Exercise aim - Could you tally the lines of the entries that carry the string "entry"? Reply with the number and nothing more.

· · ·

-- ==== Sys2Proof/Machine/Mx.lean ====
section
/-! DEFINITION. The MX commands (R93 to R108, R132, R135) and the counter-based generator (R115 to R117). -/

namespace Sys2Proof.Machine

open Sys2Proof

/-! ### Tiles (R94 to R97) -/

/-- The window exponent of a tile. -/
def Tile.wexpInt (t : Tile) : Int := t.wexp.toInt

/-- The 128-bit content of an entry. -/
def Tile.entry (t : Tile) (i : Nat) : BitVec 128 := spGet 0 t.acc i

/-- The special tag of an entry: 0 none, 1 +Inf, 2 −Inf, 3 NaN. -/
def Tile.tagOf (t : Tile) (i : Nat) : BitVec 2 := spGet 0 t.tags i

/-- The join of two special tags (R94). -/
def joinTag (a b : BitVec 2) : BitVec 2 := if a = b ∨ b = 0 then a else if a = 0 then b else 3

/-- A tile with values, tags and `OVF` cleared (R97). -/
def Tile.clear (t : Tile) : Tile := { t with acc := [], tags := [], ovf := false }

/-- A tile after its control word is written (R97): a new WEXP or H clears it. -/
def Tile.setControl (t : Tile) (w : Word) : Tile :=
  let wexp : BitVec 16 := w.setWidth 16
  let h : BitVec 6 := BitVec.ofNat 6 (bits w.toNat 21 16)
  let t1 := if wexp = t.wexp ∧ h = t.h then t else t.clear
  { t1 with wexp, h, ovfEn := bit w.toNat 22 }

/-- floor (p × 2^-wexp) of a signed dyadic number (R95). -/
def anchorFloor (neg : Bool) (m : Nat) (e wexp : Int) : Int :=
  let v : Int := if neg then -(m : Int) else m
  let sh := e - wexp
  if 0 ≤ sh then v * ((2 ^ sh.toNat : Nat) : Int) else v / ((2 ^ (-sh).toNat : Nat) : Int)

/-- Whether a finite value breaches the window (R96). -/
def breaches (wexp : Int) (h m : Nat) (e : Int) : Bool := m != 0 && decide (wexp + 127 - h ≤ expo m e - 1)

/-- A sum of exact products for one entry: the integer to add, the joined tag and whether a product breached. -/
structure Partial where
  sum : Int := 0
  tag : BitVec 2 := 0
  breach : Bool := false
  deriving DecidableEq, Repr

/-- One product into a partial sum (R93 to R96). -/
def Partial.add (p : Partial) (wexp : Int) (h : Nat) (v : Val) : Partial :=
  match v with
  | .nan => { p with tag := joinTag p.tag 3 }
  | .inf n => { p with tag := joinTag p.tag (if n then 2 else 1) }
  | .fin n m e _ =>
    if m = 0 then p
    else { p with sum := p.sum + anchorFloor n m e wexp, breach := p.breach || breaches wexp h m e }

/-- A partial sum added into an entry of a tile. -/
def Tile.addPartial (t : Tile) (i : Nat) (p : Partial) : Tile :=
  { t with acc := spSet 0 t.acc i (t.entry i + BitVec.ofInt 128 p.sum), tags := spSet 0 t.tags i (joinTag (t.tagOf i) p.tag),
           ovf := t.ovf || p.breach }

/-! ### Operands of a step sequence (R92, R132) -/

/-- The bytes of an operand and its uses of banks, unit by unit: each is read in the cycle that `cyc` gives for its first byte (R135) (DEDUCED, log
entry 27). -/
def fetchUnits (k : Core) (unit pc : Nat) (sp : Space) (a n : Nat) (cyc : Nat → Nat) : List Byte × List (BankUse × Nat) :=
  let w := if sp = .attic then 64 else 32
  let parts := (List.range (ceilDiv n w)).map fun j =>
    let len := Nat.min w (n - j * w)
    (k.load sp (a + j * w) len (cyc (j * w)), usesOf unit pc sp (a + j * w) len (cyc (j * w)))
  ((parts.map (·.1)).flatten, (parts.map (·.2)).flatten)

· · ·

Response - 7